To solve this problem, you should create two equations using two variables ($x$ and $y$) and the information you're given. Let $x$ be the number of left-handed female students and let $y$ be the number of left-handed male students. Using the information given in the problem, the number of right-handed female students will be $5x$, and the number of right-handed male students will be $9y$. Since the total number of left-handed students is 18 and

the total number of right-handed students is 122, the system of equations below must be true:

$$x + y = 18$$

$$5x + 9y = 122$$

When you solve this system of equations, you get $x = 10$ and $y = 8$. Thus, 50 of the 122 right-handed students are female. Therefore, the probability that a right-handed student selected at random is female is ${50}/{122}$, which to the nearest thousandth is 0.410.

The final answer is A.

 

Increased Focus on Modeling

The new SAT math section has a new type of question which asks you to think about what equations or models mean. You will be given a model or equation and be asked to explain what certain parts mean or represent. These questions are weird because they're asking you to do something you rarely do: they ask you to analyze the significance of the number or variable in context rather than solve the equation.

Here is a sample modeling question from a new SAT practice test:

Kathy is a repair technician for a phone company. Each week, she receives a batch of phones that need repairs. The number of phones that she has left to fix at the end of each day can be estimated with the equation $P=108-23d$, where $P$ is the number of phones left and $d$ is the number of days she has worked that week. What is the meaning of the value 108 in this equation?

A) Kathy will complete the repairs within 108 days.
B) Kathy starts each week with 108 phones to fix.
C) Kathy repairs phones at a rate of 108 per hour.
D) Kathy repairs phones at a rate of 108 per day.

 

Answer Explanation: In the given equation, $108$ is the value of $P$ in $P = 108 − 23d$ when $d = 0$. When $d = 0$, Kathy has worked $0$ days that week. In other words, $108$ is the number of phones left before Kathy has started work for the week. Therefore, the meaning of $108$ in the given equation is that Kathy starts each week with $108$ phones to fix because she has worked $0$ days and has $108$ phones left to fix.

The final answer is B.

 

More Advanced Topics

Addition of Trigonometry

Trigonometry had never been asked on the SAT Math section… until now! Trigonometry will now account for as many as 5% of math questions. You'll be tested on your knowledge of sine and cosine. Here is a sample trigonometry question from a real new SAT practice test:

In triangle $ABC$, the measure of angle $∠ B$ is 90°, $BC=16$, and $AC=20$. Triangle $DEF$ is similar to triangle $ABC$, where vertices $D$, $E$, and $F$ correspond to vertices $A$, $B$, and $C$, respectively, and each side of triangle $DEF$ is $1/3$ the length of the corresponding side of triangle $ABC$. What is the value of sin$F$?

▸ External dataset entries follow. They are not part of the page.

/-! Recalls (R225). -/

/-- The snoop of a recall leaves for its holder. -/
def recallGo (s : State) (r : Recall) : State :=
  if r.bit < 16 then (evDIR 0 (s.ev (16 * r.bit + 9))).put (.biSnp r.bit r.la r.kind) else (evDIR 1 s).put (.proxySnp r.node r.la r.kind)

/-- Back-invalidate snoops outstanding toward a head (R84). -/
def snoopsOut (s : State) (p : Nat) : Nat := (s.home.recalls.filter (fun r => r.bit == p && r.sent)).length

/-- Send a recall to the holder of a sharer bit; a head has at most 256 snoops outstanding, and one too many waits (R84). A holder that has a recall of the
line already keeps it; under R240 that one becomes a recall of an unknown entry. -/
def sendRecall (s : State) (la b kind : Nat) (unknown : Bool) : State :=
  if s.home.recalls.any (fun r => r.la == la && r.bit == b) then
    { s with home := { s.home with recalls := s.home.recalls.map (fun r => if r.la = la ∧ r.bit = b then { r with unknown := r.unknown || unknown } else r) } }
  else
    let now := decide (16 ≤ b) || decide (snoopsOut s b < 256)
    let r : Recall := ⟨la, b, if b < 16 then b else nodeOfBit s la b, kind, false, unknown, now, false, s.time⟩
    let s1 := { s with home := { s.home with recalls := s.home.recalls ++ [r] } }
    if now then recallGo s1 r else s1

/-- A snoop that waited for room among the head's 256 leaves. -/
def recallNext (s : State) (p : Nat) : State :=
  if 256 ≤ snoopsOut s p then s
  else match s.home.recalls.find? (fun r => r.bit == p && !r.sent) with
    | some r =>
      recallGo { s with home := { s.home with recalls := s.home.recalls.map (fun q => if q.la = r.la ∧ q.bit = r.bit then { q with sent := true, born := s.time } else q) } } r
    | none => s

/-- A recall is over. -/
def endRecall (s : State) (rc : Recall) : State :=
  let s1 := { s with home := { s.home with recalls := s.home.recalls.filter (fun r => !(r.la == rc.la && r.bit == rc.bit)) } }
  if rc.bit < 16 then recallNext s1 rc.bit else s1

def recallsOut (s : State) (la : Nat) : Bool := s.home.recalls.any (fun r => r.la == la)

/-- Address of the line that a directory entry tracks. -/
def dirLa (s : State) (sl : Nat) (set : Nat) (e : DirEntry) : Nat :=
  let ds := e.tag / 16 * 64 + set % 64
  match dcAt s (dcKey sl ds (e.tag % 16)) with
  | some x => x.page * 4096 + set / 64 * 64
  | none => 0

/-- Invalidate every holder of a line, to free its entry (R237, R230, R249). A holder whose earlier recall is still out is invalidated after it (`settle`). -/
def evictLine (s : State) (la : Nat) : State :=
  let e := dirOf s la
  if e.state = 0 ∨ s.home.evicting.contains la then s
  else
    let s1 := { s with home := { s.home with evicting := s.home.evicting ++ [la] } }
    (sharerBits e.sharers).foldl (fun t b => sendRecall t la b 0 false) s1

/-- A directory eviction is counted (R237, R230). -/
def evictCounted (s : State) (la : Nat) : State :=
  if (dirOf s la).state = 0 ∨ s.home.evicting.contains la then s else (evictLine s la).ev (0x310 + 4 * slice la + 3)

/-- The victim of a full set: least recently used among ways that no request uses (R237). -/
def dirVictim (s : State) (sl set : Nat) : Nat → Nat → Option (Nat × Nat) → Option (Nat × Nat)
  | 0, _, b => b
  | n + 1, w, b =>
    match dirAt s ((sl * 4096 + set) * 16 + w) with
    | none => dirVictim s sl set n (w + 1) b
    | some e =>
      let la := dirLa s sl set e
      let used := s.home.waiting.any (fun r => r.la == la) || recallsOut s la
      let better := match b with
        | some x => decide (e.stamp < x.2)
        | none => true
      dirVictim s sl set n (w + 1) (if !used && better then some (la, e.stamp) else b)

(This is a grid-in question, not multiple choice, so there are no answer choices listed with the question.)

 

Answer Explanation: Triangle ABC is a right triangle with its right angle at B. Therefore, $\ov {AC}$ is the hypotenuse of right triangle ABC, and $\ov {AB}$ and $\ov {BC}$ are the legs of right triangle ABC. According to the Pythagorean theorem,

$$AB =√{20^2-16^2}=√{400-256}=√{144}=12$$

Since triangle DEF is similar to triangle ABC, with vertex F corresponding to vertex C, the measure of $\angle ∠ {F}$ equals the measure of $\angle ∠ {C}$. Therefore, $sin F = sin C$. From the side lengths of triangle ABC,

$$sinF ={\opposite \side}/{\hypotenuse}={AB}/{AC}={12}/{20}={3}/{5}$$

Therefore, $sinF ={3}/{5}$.

The final answer is ${3}/{5}$ or 0.6.

 

Addition of i

Questions asking you to use $i$ have been added to the new SAT math section. On the exam, problems that use $i$ will always remind you that $i=√(-1)$. However, you should know that this also means $i^2=-1$. You should otherwise approach problems that use $i$ in the same way you'd approach any other math problem. Let's attempt this $i$ example problem below:

$${8-i}/{3-2i}$$

If the expression above is written in the form $a+bi$, where $a$ and $b$ are real numbers, what is the value of $a$? (Note: $i=√{-1}$)

A) $2$

B) $8/3$

C) $3$

D) $11/3$

 

Answer Explanation: To rewrite ${8-i}/{3-2i}$ in the standard form $a + bi$, you need to multiply the numerator and denominator of ${8-i}/{3-2i}$ by the conjugate, $3 + 2i$. This equals

$$({8-i}/{3-2i})({3+2i}/{3+2i})={24+16i-3i+(-i)(2i)}/{(3^2)+(2i)^2}$$

Since $i^2=-1$, this last fraction can be reduced simplified to

$$ {24+16i-3i+2}/{9-(-4)}={26+13i}/{13}$$

which simplifies further to $2 + i$. Therefore, when${8-i}/{3-2i}$ is rewritten in the standard form $a + bi$, the value of a is 2.

The final answer is A.

 

How Does Your Study Strategy for SAT Math Need to Change?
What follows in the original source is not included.